実数の複素数と複素共役の剰余演算
実数の複素数と複素共役の剰余演算
\(\delta_{i,j}\)はクロネッカーのデルタ
(1)
\[ \mod\left(1,\alpha\right)=\alpha\left(\overline{\mod\left(\frac{\alpha}{\left|\alpha\right|^{2}},1\right)}+i\left|\sgn\mod\left(\Im\alpha,\left|\alpha\right|^{2}\right)\right|\right) \](2)
\[ \mod\left(a,\alpha\right)=\alpha\left(\overline{\mod\left(\frac{a\alpha}{\left|\alpha\right|^{2}},1\right)}+i\left|\sgn\mod\left(a\Im\left(\alpha\right),\left|\alpha\right|^{2}\right)\right|\right) \](3)
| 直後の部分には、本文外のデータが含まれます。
-- ==== Sys2Proof/Machine/OdKeys.lean ====
section
/-! DEFINITION. The keys of the object dictionary (R322): the entry at index i, subindex x has the key 256 * i + x.
One name per entry (or per family of entries) of the object tables of spec/, with the spec's own names;
where several tables use one name, the index of the table's object is appended. -/

namespace Sys2Proof.Machine

/-- The key of an entry (R322). -/
abbrev odKey (index sub : Nat) : Nat := 256 * index + sub
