-- ==== Sys2Proof/Machine/OdTable.lean ====
section
/-! DEFINITION. The object dictionary's tables (R16, R194, R322 and every object table of spec/), one row per entry
or family of entries, by chapter: index base, count and stride; first subindex and number of subindices; type; access;
default; range; stored; write role; read role; and the set it belongs to (R330, R58, R447). -/

namespace Sys2Proof.Machine

/-- Object rows from index 0x1000 (R338). -/
def odRows1000_1 : List OdRow := [
  ⟨0x1000, 1, 1, 1, 1, (.u 32), .ro, 1330659909, .any, false, 0, 0, .live⟩,  -- VENDOR_ID
  ⟨0x1000, 1, 1, 2, 1, (.u 32), .ro, 16680, .any, false, 0, 0, .live⟩,  -- PRODUCT_CODE
  ⟨0x1000, 1, 1, 3, 1, (.vstring 16), .ro, 0, .any, false, 0, 0, .live⟩,  -- ORDERING_CODE
  ⟨0x1000, 1, 1, 4, 1, (.u 16), .ro, 0, .any, false, 0, 0, .live⟩,  -- SILICON_REV
  ⟨0x1000, 1, 1, 5, 1, (.u 32), .ro, 0, .any, false, 0, 0, .live⟩,  -- FIRMWARE_VERSION
  ⟨0x1000, 1, 1, 6, 1, (.u 64), .ro, 0, .any, false, 0, 0, .live⟩,  -- SERIAL_NUMBER
  ⟨0x1000, 1, 1, 7, 1, (.u 16), .ro, 1, .any, false, 0, 0, .live⟩,  -- OD_VERSION
  ⟨0x1000, 1, 1, 8, 1, (.vstring 32), .rw, 0, .any, true, 2, 0, .live⟩,  -- DEVICE_NAME
  ⟨0x1000, 1, 1, 9, 1, (.vstring 32), .rw, 0, .any, true, 2, 0, .live⟩,  -- LOCATION
  ⟨0x1000, 1, 1, 10, 1, (.u 32), .ro, 0, .any, false, 0, 0, .live⟩]  -- UPTIME

/-- Object rows from index 0x1100 (R337). -/
def odRows1100_1 : List OdRow := [
  ⟨0x1100, 1, 1, 1, 1, (.u 32), .ro, 0, .any, false, 0, 0, .live⟩,  -- SRAM_CORRECTED
  ⟨0x1100, 1, 1, 2, 1, (.u 32), .ro, 0, .any, false, 0, 0, .live⟩,  -- SRAM_UNCORRECTABLE
  ⟨0x1100, 1, 1, 3, 1, (.u 32), .ro, 0, .any, false, 0, 0, .live⟩,  -- LAST_ECC_ADDRESS
  ⟨0x1100, 1, 1, 4, 1, (.u 8), .ro, 0, .any, false, 0, 0, .live⟩,  -- LAST_ECC_KIND
  ⟨0x1100, 1, 1, 5, 1, (.u 16), .rw, 1000, (.between 100 60000), true, 2, 0, .live⟩,  -- SCRUB_PERIOD
  ⟨0x1100, 1, 1, 6, 1, (.u 8), .wo, 0, (.oneOf [1]), false, 1, 0, .live⟩]  -- COUNTER_RESET

/-- Object rows from index 0x1200 (R477). -/
def odRows1200_1 : List OdRow := [
  ⟨0x1200, 1, 1, 1, 1, (.u 8), .wo, 0, (.oneOf [0, 1, 2]), false, 2, 0, .live⟩,  -- POWER_CMD
  ⟨0x1200, 1, 1, 2, 1, (.u 8), .ro, 0, .any, false, 0, 0, .live⟩,  -- POWER_STATE
  ⟨0x1200, 1, 1, 3, 1, .bool, .ro, 0, .any, false, 0, 0, .live⟩,  -- IN_TRANSITION
  ⟨0x1200, 1, 1, 4, 1, (.u 8), .rw, 255, (.between 0 255), true, 2, 0, .live⟩,  -- CLUSTER_SELECT
  ⟨0x1200, 1, 1, 5, 1, .bool, .rw, 1, (.between 0 1), true, 2, 0, .live⟩,  -- ACQ_SELECT
  ⟨0x1200, 1, 1, 6, 1, (.u 8), .ro, 0, .any, false, 0, 0, .live⟩,  -- POWER_REFUSAL
  ⟨0x1200, 1, 1, 7, 1, (.i 16), .ro, 0, .any, false, 0, 0, .live⟩,  -- TJ_NOW
  ⟨0x1200, 1, 1, 8, 1, (.i 16), .ro, 0, .any, false, 0, 0, .live⟩,  -- TJ_PEAK
  ⟨0x1200, 1, 1, 9, 1, (.u 16), .rw, 1250, (.between 1000 1350), true, 2, 0, .live⟩,  -- THERMAL_WARN
  ⟨0x1200, 1, 1, 10, 1, .bool, .ro, 0, .any, false, 0, 0, .live⟩,  -- TRIP_LATCHED
  ⟨0x1200, 1, 1, 11, 1, (.u 8), .wo, 0, (.oneOf [1]), false, 2, 0, .live⟩,  -- TRIP_CLEAR
  ⟨0x1200, 1, 1, 12, 1, (.u 32), .ro, 0, .any, false, 0, 0, .live⟩]  -- TRIPS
\[ \mod\left(1,\overline{\alpha}\right)=\overline{\mod\left(1,\alpha\right)}+i\overline{\alpha}\left|\sgn\mod\left(\Im\alpha,\left|\alpha\right|^{2}\right)\right| \](4)
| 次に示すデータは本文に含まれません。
-- ==== Sys2Proof/Machine/Loops.lean ====
section
/-! DEFINITION. Stage arithmetic and the control law (R163 to R180): block floating point, coefficients, gain table,
insertion points, outer stages, current stage, and the chain of one axis-cycle. -/

namespace Sys2Proof.Machine

open Sys2Proof

/-! ### Block floating point (R12, R13, R166, R168) -/

/-- The quantum of a stage exponent (R12). -/
def quantum (e : Int) : Rat := pow2 (e - 23)

/-- An exact number of quanta leaves an accumulator: rounded half up and saturated to 24 bits (R13, R308). -/
def leave (x : Rat) : Int := satS 24 (roundHalfUp x)

/-- That value saturates. -/
def leaves (x : Rat) : Bool := satS 24 (roundHalfUp x) != roundHalfUp x

/-- A value enters a stage (R166). -/
def toStage (e : Int) (x : Rat) : Int := leave (x / quantum e)

/-- It saturates on entering. -/
def toStageSat (e : Int) (x : Rat) : Bool := leaves (x / quantum e)

/-- The value of a mantissa. -/
def ofStage (e m : Int) : Rat := (m : Rat) * quantum e

/-- Mantissa and coefficient exponent (R168). -/
def coefOf (c : Rat) : Int × Int :=
  if c = 0 then (0, 0)
  else
    let e := ilog2 (absR c) + 1
    let m := roundHalfUp (c * pow2 (23 - e))
    if m = 2 ^ 23 then (2 ^ 22, e + 1) else (m, e)

/-- The value a converted coefficient stands for (R168). -/
def coefVal (c : Rat) : Rat := ((coefOf c).1 : Rat) * pow2 ((coefOf c).2 - 23)

/-- Velocity in turns/s of R8 units. -/
def turnsOf (v : Int) : Rat := (v : Rat) / 65536

/-- R8 units of a velocity in turns/s, rounded half up and saturated. -/
def r8Of (v : Rat) : Int := satS 32 (roundHalfUp (v * 65536))

/-! ### Gain table (R175 to R177) -/

/-- Coefficients of an outer stage: exponent, gains, derivative filter, feed-forward, limit in quanta, gain table,
anti-windup. -/
structure Law where
  e : Int
  kp : Rat
  kits : Rat
  kd : Rat
  alphaD : Option Rat
  ff : Rat
  lim : Int
  scaleKi : Bool
  gtX : List Int
  gtY : List Rat
  gtS : List Rat
  directional : Bool
  hold : Bool
  deriving DecidableEq, Repr

/-- Segment, factor and slope of an error magnitude, breakpoints from index `k` (R176). -/
def gainFrom (L : Law) (ae : Int) : Nat → List Int → Nat × Rat × Rat
  | k, [] => (k, L.gtY.getD (k - 1) 1, 0)
  | k, x :: r =>
    if ae ≤ x then
      if k = 0 then (0, L.gtY.getD 0 1, 0)
      else (k, L.gtY.getD (k - 1) 1 + L.gtS.getD (k - 1) 0 * ofStage L.e (ae - L.gtX.getD (k - 1) 0), L.gtS.getD (k - 1) 0)
    else gainFrom L ae (k + 1) r

/-- The gain table at an error magnitude: segment, factor and slope (R176); off, the factor is 1. At the last
breakpoint the segment is the number of breakpoints. -/
def gainAt (L : Law) (ae : Int) : Nat × Rat × Rat :=
  match L.gtX with
  | [] => (0, 1, 0)
  | x :: r =>
    if ae ≤ x then (0, L.gtY.getD 0 1, 0)
    else if L.gtX.getD (L.gtX.length - 1) 0 ≤ ae then (L.gtX.length, L.gtY.getD (L.gtX.length - 1) 1, 0)
    else gainFrom L ae 1 r

/-! ### Insertion points (R178 to R180) -/

/-- Biquad coefficients b0, b1, b2, a1, a2. -/
structure BiqCo where
  b0 : Rat
  b1 : Rat
  b2 : Rat
  a1 : Rat
  a2 : Rat
  deriving DecidableEq, Repr

/-- The active elements of a point. -/
structure PtCo where
  lp : Option Rat := none
  b1 : Option BiqCo := none
  b2 : Option BiqCo := none
  deriving DecidableEq, Repr

/-- Coefficients of a biquad (R180): type 1 NOTCH, 2 LOW_PASS; `k` is K. -/
def biqCo (ty : Nat) (f0 width depth k : Rat) : Option BiqCo :=
  if ty = 1 then
    let q := f0 / width
    let n := 1 / (1 + k / q + k * k)
    let b1 := 2 * (k * k - 1) * n
    some {
      b0 := coefVal ((1 + depth * k / q + k * k) * n), b1 := coefVal b1, b2 := coefVal ((1 - depth * k / q + k * k) * n),
      a1 := coefVal b1, a2 := coefVal ((1 - k / q + k * k) * n) }
  else if ty = 2 then
    let n := 1 / (1 + 2 * width * k + k * k)
    let b0 := k * k * n
    some {
      b0 := coefVal b0, b1 := coefVal (2 * b0), b2 := coefVal b0, a1 := coefVal (2 * (k * k - 1) * n),
      a2 := coefVal ((1 - 2 * width * k + k * k) * n) }
  else none

/-- Low-pass: output in exact quanta. -/
def lpOut (al : Rat) (y x : Int) : Rat := (y : Rat) + al * ((x : Rat) - y)

/-- Biquad: output in exact quanta. -/
def biqOut (c : BiqCo) (s : Biq) (x : Int) : Rat := c.b0 * x + c.b1 * s.x1 + c.b2 * s.x2 - c.a1 * s.y1 - c.a2 * s.y2

/-- A biquad's delay words after an execution. -/
def Biq.next (s : Biq) (x y : Int) : Biq := { x1 := x, x2 := s.x1, y1 := y, y2 := s.y1 }

/-- The linear elements of a point (R179): output, state after, saturation. -/
def linRun (c : PtCo) (st : PointSt) (x : Int) : Int × PointSt × Bool :=
  let y0 := match c.lp with
    | some al => leave (lpOut al st.lp x)
    | none => x
  let s0 : Bool := match c.lp with
    | some al => leaves (lpOut al st.lp x)
    | none => false
  let st0 : PointSt := if c.lp.isSome then { st with lp := y0 } else st
  let y1 := match c.b1 with
    | some b => leave (biqOut b st.b1 y0)
    | none => y0
  let s1 : Bool := match c.b1 with
    | some b => leaves (biqOut b st.b1 y0)
    | none => false
  let st1 : PointSt := if c.b1.isSome then { st0 with b1 := st.b1.next y0 y1 } else st0
  let y2 := match c.b2 with
    | some b => leave (biqOut b st.b2 y1)
    | none => y1
  let s2 : Bool := match c.b2 with
    | some b => leaves (biqOut b st.b2 y1)
    | none => false
  let st2 : PointSt := if c.b2.isSome then { st1 with b2 := st.b2.next y1 y2 } else st1
  (y2, st2, s0 || s1 || s2)

/-- How a point runs its filter program: from state and input, the invocation's outcome; none where no program of
non-zero length is selected (R314). -/
abbrev FpRun := Option (FpUse → Int → FpOut)

/-- What an execution of a point gives. -/
structure PtOut where
  y : Int
  st : PointSt
  sat : Bool
  fp : Option FpOut
  deriving DecidableEq, Repr

/-- An execution of a point (R179). -/
def ptRun (c : PtCo) (f : FpRun) (st : PointSt) (x : Int) : PtOut :=
  let l := linRun c st x
  match f with
  | none => { y := l.1, st := l.2.1, sat := l.2.2, fp := none }
  | some g =>
    let o := g st.fp l.1
    { y := o.y, st := { l.2.1 with fp := o.use }, sat := l.2.2 || o.sat, fp := some o }

/-- Every delay word equals the input; the filter program's state is 0 (R189). -/
def ptSteady (x : Int) : PointSt :=
  { lp := x, b1 := { x1 := x, x2 := x, y1 := x, y2 := x }, b2 := { x1 := x, x2 := x, y1 := x, y2 := x }, fp := {} }

/-! ### Outer stages (R169, R172 to R174) -/

/-- An execution of an outer stage. -/
structure OuterOut where
  st : OuterSt
  run : StageRun
  sat : Bool
  deriving DecidableEq, Repr

/-- The control law of R169 at an error `err` (after the insertion points), derivative input `dm` (exact quanta),
feed-forward value `ff` and inner direction. `satIn`: a value saturated on the way in. -/
def outerRun (L : Law) (w : OuterSt) (err : Int) (dm : Rat) (ff innerDir : Int) (satIn : Bool) : OuterOut :=
  let i := clampI (-L.lim) L.lim w.i
  let g := gainAt L err.natAbs
  let gi : Rat := if L.scaleKi then g.2.1 else 1
  let dfx : Rat := match L.alphaD with
    | some al => (w.df : Rat) + al * (dm - w.df)
    | none => dm
  let df := leave dfx
  let ux : Rat := L.kp * g.2.1 * err + i - L.kd * df + L.ff * ff
  let u := leave ux
  let dir : Int := if L.lim < u then 1 else if u < -L.lim then -1 else if L.hold then innerDir else 0
  let ix : Rat := (i : Rat) + L.kits * gi * err
  let i' := if dir = 0 ∨ (L.directional ∧ err.sign = -dir) then clampI (-L.lim) L.lim (leave ix) else i
  { st := { w with i := i', df := df, dir := dir, seg := g.1, out := clampI (-L.lim) L.lim u }
    run := { e := err, u := u, dir := dir, seg := g.1 }
    sat := satIn || leaves ux || (L.kd != 0 && leaves dfx) }

/-! ### Current stage (R170 to R172) -/

/-- Coefficients of the current stage. -/
structure CurLaw where
  e : Int
  kp : Rat
  kits : Rat
  lim : Int
  deriving DecidableEq, Repr

/-- PI output of a component: error, output, saturation. -/
def curRun (L : CurLaw) (i set fb : Int) : Int × Int × Bool :=
  let err := satS 24 (set - fb)
  let ux : Rat := L.kp * err + clampI (-L.lim) L.lim i
  (err, leave ux, err != set - fb || leaves ux)

/-- A component's integrator after an execution (R171, R172); in an alignment anti-windup is inactive (R220). -/
def curInt (L : CurLaw) (i err dir : Int) (align : Bool) : Int :=
  let i0 := clampI (-L.lim) L.lim i
  if align ∨ dir = 0 ∨ err.sign = -dir then clampI (-L.lim) L.lim (leave ((i0 : Rat) + L.kits * err)) else i0

/-! ### The chain (R163 to R165, R195) -/

/-- What an execution of the chain needs besides words and measured inputs: which stages run, coefficients, points,
profile, the velocity set-point where the position stage is open (turns/s), the current set-point where the velocity
stage is open (A), set-points given directly (R220, R221), the angle of R216 (turns) on a two-bridge axis, and the
clamp of R433. -/
structure Ctx where
  runPos : Bool
  runVel : Bool
  closed : Nat
  threePhase : Bool
  pos : Law
  vel : Law
  cur : CurLaw
  velTs : Rat
  pt0 : PtCo
  pt1 : PtCo
  pt2 : PtCo
  pt3 : PtCo
  fp0 : FpRun
  fp1 : FpRun
  fp2 : FpRun
  fp3 : FpRun
  prof : Profile
  velSet : Rat
  iqSet : Rat
  direct : Option (Rat × Rat)
  theta : Rat
  align : Bool
  vClamp : Option Rat

/-- What an execution of the chain gives: the words but for the current stage's integrators and dirs, the executions,
the set-points, errors and PI outputs of the components, saturation in the position, velocity and current stage, and the
invocations by point. -/
structure ChainOut where
  words : Words
  pos : Option StageRun
  vel : Option StageRun
  e0 : Int
  e1 : Int
  u0 : Int
  u1 : Int
  satP : Bool
  satV : Bool
  satC : Bool
  fps : List (Nat × FpOut)
  deriving DecidableEq, Repr

/-- Direction of the inner stage of the velocity stage at its last execution (R169). -/
def velInner (c : Ctx) (w : Words) : Int :=
  if c.threePhase then w.d1 else if w.d0 ≠ 0 ∨ w.d1 ≠ 0 then w.vel.out.sign else 0

/-- The position error in turns: the exact 64-bit difference (R166). -/
def posErr (p fb : Int) : Rat := (wrapS 64 (p - fb) : Rat) * pow2 (-32)

/-- The position stage, if it runs. -/
def chainPos (c : Ctx) (w : Words) (inp : Inputs) : Words × Option StageRun × Bool × List (Nat × FpOut) :=
  if !c.runPos then (w, none, false, [])
  else
    let x := posErr c.prof.p inp.pos
    let p := ptRun c.pt0 c.fp0 w.pt0 (toStage c.pos.e x)
    let o := outerRun c.pos w.pos p.y (toStage c.pos.e (turnsOf inp.speed)) (toStage c.pos.e c.prof.v) w.vel.dir
      (toStageSat c.pos.e x || p.sat)
    ({ w with pos := o.st, pt0 := p.st }, some o.run, o.sat, (p.fp.map (fun f => (0, f))).toList)

/-- The velocity set-point, turns/s, before VEL_SET (R165, R190, R433). -/
def velSetOf (c : Ctx) (w : Words) : Rat :=
  let v := if 3 ≤ c.closed then ofStage c.pos.e w.pos.out else c.velSet
  match c.vClamp with
  | some l => if l < v then l else if v < -l then -l else v
  | none => v

/-- The velocity stage, if it runs; `inner` is its inner stage's direction. -/
def chainVel (c : Ctx) (w : Words) (inp : Inputs) (inner : Int) : Words × Option StageRun × Bool × List (Nat × FpOut) :=
  if !c.runVel then (w, none, false, [])
  else
    let vs := velSetOf c w
    let p1 := ptRun c.pt1 c.fp1 w.pt1 (toStage c.vel.e vs)
    let p2 := ptRun c.pt2 c.fp2 w.pt2 (toStage c.vel.e (turnsOf inp.speed))
    let err := satS 24 (p1.y - p2.y)
    let o := outerRun c.vel w.vel err (((p2.y - w.vel.fbPrev : Int) : Rat) / c.velTs) (toStage c.vel.e c.prof.a) inner
      (toStageSat c.vel.e vs || toStageSat c.vel.e (turnsOf inp.speed) || p1.sat || p2.sat || err != p1.y - p2.y)
    ({ w with vel := { o.st with fbPrev := p2.y }, pt1 := p1.st, pt2 := p2.st }, some o.run, o.sat,
      (p1.fp.map (fun f => (1, f))).toList ++ (p2.fp.map (fun f => (2, f))).toList)

/-- The component set-points of a torque current: the q component on a three-phase axis (R170), the rotation of R216 on a
two-bridge axis. -/
def setPair (c : Ctx) (iq : Int) : Int × Int :=
  if c.threePhase then (0, iq)
  else (leave (-(iq : Rat) * Config.sinTurn c.theta), leave ((iq : Rat) * Config.cosTurn c.theta))

/-- The current stage up to its PI outputs. -/
def chainCur (c : Ctx) (w : Words) (inp : Inputs) : Words × (Int × Int × Bool) × (Int × Int × Bool) × List (Nat × FpOut) :=
  match c.direct with
  | some d =>
    let s0 := toStage c.cur.e d.1
    let s1 := toStage c.cur.e d.2
    let r0 := curRun c.cur w.i0 s0 (toStage c.cur.e inp.i0)
    let r1 := curRun c.cur w.i1 s1 (toStage c.cur.e inp.i1)
    ({ w with set := some (s0, s1) }, r0,
      (r1.1, r1.2.1, r1.2.2 || toStageSat c.cur.e d.1 || toStageSat c.cur.e d.2 || toStageSat c.cur.e inp.i0
        || toStageSat c.cur.e inp.i1), [])
  | none =>
    let iq := if 2 ≤ c.closed then ofStage c.vel.e w.vel.out else c.iqSet
    let p := ptRun c.pt3 c.fp3 w.pt3 (toStage c.cur.e iq)
    let sp := setPair c p.y
    let r0 := curRun c.cur w.i0 sp.1 (toStage c.cur.e inp.i0)
    let r1 := curRun c.cur w.i1 sp.2 (toStage c.cur.e inp.i1)
    ({ w with set := some sp, pt3 := p.st }, r0,
      (r1.1, r1.2.1, r1.2.2 || p.sat || toStageSat c.cur.e iq || toStageSat c.cur.e inp.i0 || toStageSat c.cur.e inp.i1),
      (p.fp.map (fun f => (3, f))).toList)

/-- The chain of one axis-cycle, in the order position, velocity, current (R165). -/
def chain (c : Ctx) (w : Words) (inp : Inputs) : ChainOut :=
  let inner := velInner c w
  let p := chainPos c w inp
  let v := chainVel c p.1 inp inner
  let k := chainCur c v.1 inp
  { words := k.1, pos := p.2.1, vel := v.2.1, e0 := k.2.1.1, e1 := k.2.2.1.1, u0 := k.2.1.2.1, u1 := k.2.2.1.2.1
    satP := p.2.2.1, satV := v.2.2.1, satC := k.2.1.2.2 || k.2.2.1.2.2, fps := p.2.2.2 ++ v.2.2.2 ++ k.2.2.2 }

/-- The words with the current stage's integrators and dirs (R171). -/
def integrate (c : Ctx) (o : ChainOut) (d0 d1 : Int) : Words :=
  let w := o.words
  { w with
    i0 := curInt c.cur w.i0 o.e0 d0 c.align, i1 := curInt c.cur w.i1 o.e1 d1 c.align, d0 := d0, d1 := d1 }

end Sys2Proof.Machine
end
\[ \mod\left(a,\overline{\alpha}\right)=\overline{\mod\left(a,\alpha\right)}+i\overline{\alpha}\left|\sgn\mod\left(a\Im\alpha,\left|\alpha\right|^{2}\right)\right| \]-
\(\mod\left(\alpha,\beta\right)\)は剰余演算\(\delta_{i,j}\)はクロネッカーのデルタ
(1)
\begin{align*} \mod\left(1,\alpha\right) & =\frac{1}{\overline{\alpha}}\mod\left(\overline{\alpha},\left|\alpha\right|^{2}\right)\\ & =\frac{1}{\overline{\alpha}}\left\{ \overline{\mod\left(\alpha,\left|\alpha\right|^{2}\right)}+i\left|\alpha\right|^{2}\left|\sgn\mod\left(\Im\alpha,\left|\alpha\right|^{2}\right)\right|\right\} \\ & =\alpha\left(\overline{\mod\left(\frac{\alpha}{\left|\alpha\right|^{2}},1\right)}+i\left|\sgn\mod\left(\Im\alpha,\left|\alpha\right|^{2}\right)\right|\right) \end{align*}(2)
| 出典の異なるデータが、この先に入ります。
/-- DEGRADED_REMAIN, s (R451). -/
def State.degradedRemain (s : State) : Nat :=
  if s.rd K.DEGRADED_STATE = 1 then (s.lh.degradedAt + 1000000000 * s.cfN K.DEGRADED_TIME - s.clk.now) / 1000000000 else 0

/-! ### Two heads (R445) -/

/-- SAFETY_SIG_COMPARE: the other head's active signature. -/
def execSafetySigCompare (peer : BitVec 32) (s : State) : Res :=
  if s.dual.on ∧ s.straitUp then
    let s := s.wrN K.PEER_SIG peer.toNat
    if peer.toNat = safetySig s.cf then done s else done (s.raiseU Ev.SAFETY_SIG_MISMATCH none none noWho)
  else done s

/-! ### Signature and password (R446 to R449) -/

/-- PASSWORD_STATE is LOCKED_OUT. -/
def State.lockedOut (s : State) : Bool := s.rd K.PASSWORD_STATE == 2

/-- A write that carries a password during the lockout is answered PASSWORD (R448). -/
def State.lockBar (s : State) (w : Who) : Bool := s.lockedOut && w.pw.isSome

/-- The check of the Safety Officer password (R448): the fifth wrong one within 60 s locks it for 300 s. -/
def State.passCheck (s : State) (w : Who) : State × Bool :=
  match s.lh.password, w.pw with
  | some p, some q =>
    if s.lockedOut then (s, false)
    else if p = q then (s, true)
    else
      let now := s.clk.now
      let l := s.lh.wrong.filter (fun t => Nat.blt now (t + 60000000000)) ++ [now]
      let s := s.raiseU Ev.SAFETY_PASSWORD_FAIL none none (whoExtra w)
      if 5 ≤ l.length then
        ((s.wr K.PASSWORD_STATE 2).updLh (fun x => { x with wrong := [], lockUntil := now + 300000000000 }), false)
      else (s.updLh (fun x => { x with wrong := l }), false)
  | _, _ => (s, false)

/-- A password's form (R448). -/
def passwordOk (b : Bytes) : Bool :=
  Nat.ble 8 b.length && Nat.ble b.length 32 && b.all (fun c => Nat.ble 0x20 c.toNat && Nat.ble c.toNat 0x7E)

/-- The write of PASSWORD_NEW (R448). -/
def passwordNew (w : Who) (new : Bytes) (s : State) : WRes :=
  let set (s : State) : WRes :=
    if 32 < new.length then (s, .length)
    else if passwordOk new = false then (s, .range)
    else .ok (((s.wr K.PASSWORD_STATE 1).updLh (fun l => { l with password := some new })).raiseU Ev.PASSWORD_CHANGE none none (whoExtra w))
  if s.rd K.PASSWORD_STATE = 0 then (if w.role.val < 4 then (s, .role) else set s)
  else if w.role.val < 3 then (s, .role)
  else match s.passCheck w with
    | (s, false) => (s, .password)
    | (s, true) => set s

/-- PASSWORD_NEW. -/
def execPasswordNew (w : Who) (new : Bytes) (t : Nat) (s : State) : Res := answered (passwordNew w new (s.at t))

/-- PASSWORD_LOCKOUT_END (R448). -/
def execPasswordLockoutEnd (t : Nat) (s : State) : Res :=
  let s := s.at t
  if s.lockedOut ∧ s.lh.lockUntil ≤ s.clk.now then done (s.wr K.PASSWORD_STATE 1) else done s

/-- The write of SAFETY_SIG_ACK (R447). -/
def safetySigAck (w : Who) (v : Nat) (s : State) : WRes :=
  if w.role.val < 3 then (s, .role)
  else if s.lockBar w then (s, .password)
  else if v = safetySig s.pend ∧ s.safetyQuiet then
    .ok (s.updLh (fun l => { l with activate := some (s.od.filter (fun e => isSafety e.1), { w with pw := none }) }))
  else (s, .refused)

/-- SAFETY_SIG_ACK. -/
def execSafetySigAck (w : Who) (v : BitVec 32) (t : Nat) (s : State) : Res := answered (safetySigAck w v.toNat (s.at t))

/-- The write of SAFETY_DISCARD (R447). -/
def safetyDiscard (w : Who) (s : State) : WRes :=
  if w.role.val < 3 then (s, .role)
  else if s.lockBar w then (s, .password)
  else .ok { s with od := replacePart isSafety s.od s.act }

/-- SAFETY_DISCARD. -/
def execSafetyDiscard (w : Who) (s : State) : Res := answered (safetyDiscard w s)

/-- The write of SAFETY_CLEAR (R449). -/
def safetyClear (w : Who) (key : Nat) (s : State) : WRes :=
  if w.role.val < 4 then (s, .role)
  else if s.lockBar w then (s, .password)
  else if key ≠ 0x5346_434C then (s, .range)
  else if s.safetyQuiet = false then (s, .refused)
  else
    let old := safetySig s.cf
    let s := { s with od := replacePart isSafety s.od [], act := replacePart isSafety s.act [] }
    let s := (s.wr K.PASSWORD_STATE 0).updLh (fun l => { l with activate := none, password := none, wrong := [] })
    .ok (s.raiseX Ev.SAFETY_PARAM_CHANGE old (safetySig s.cf) (whoExtra w))

/-- SAFETY_CLEAR. -/
def execSafetyClear (w : Who) (key : BitVec 32) (t : Nat) (s : State) : Res := answered (safetyClear w key.toNat (s.at t))

/-! ### The containers sent (R23, R424, R433) -/

/-- SC_AXES to an island. -/
def State.scAxes (s : State) (n : Nat) : Nat :=
  ((List.range (islandAxes s.cf n)).map (fun j => match axisAt s.cf n j with
    | some a => if s.lhState ≠ LH.RUN ∨ SS.STO ≤ s.safety a then 2 ^ j else 0
    | none => 0)).sum

/-- STO_ALL to an island. -/
def State.scAll (s : State) (n : Nat) : Bool := s.lhState != LH.RUN || s.scAxes n == 2 ^ islandAxes s.cf n - 1

/-- SAFE_WORD of an axis (R104). -/
def State.safeWord (s : State) (a : Nat) : Nat := b2n (s.brakeReleased a) + 2 * b2n (s.safety a == SS.SLS)

end Sys2Proof.Machine
end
\begin{align*} \mod\left(a,\alpha\right) & =a\mod\left(1,\frac{\alpha}{a}\right)\\ & =a\frac{\alpha}{a}\left(\overline{\mod\left(\frac{\alpha/a}{\left|\alpha/a\right|^{2}},1\right)}+i\left|\sgn\mod\left(\Im\left(\alpha/a\right),\left|\alpha/a\right|^{2}\right)\right|\right)\\ & =\alpha\left(\overline{\mod\left(\frac{a\alpha}{\left|\alpha\right|^{2}},1\right)}+i\left|\sgn\mod\left(a\Im\left(\alpha\right),\left|\alpha\right|^{2}\right)\right|\right) \end{align*}(3)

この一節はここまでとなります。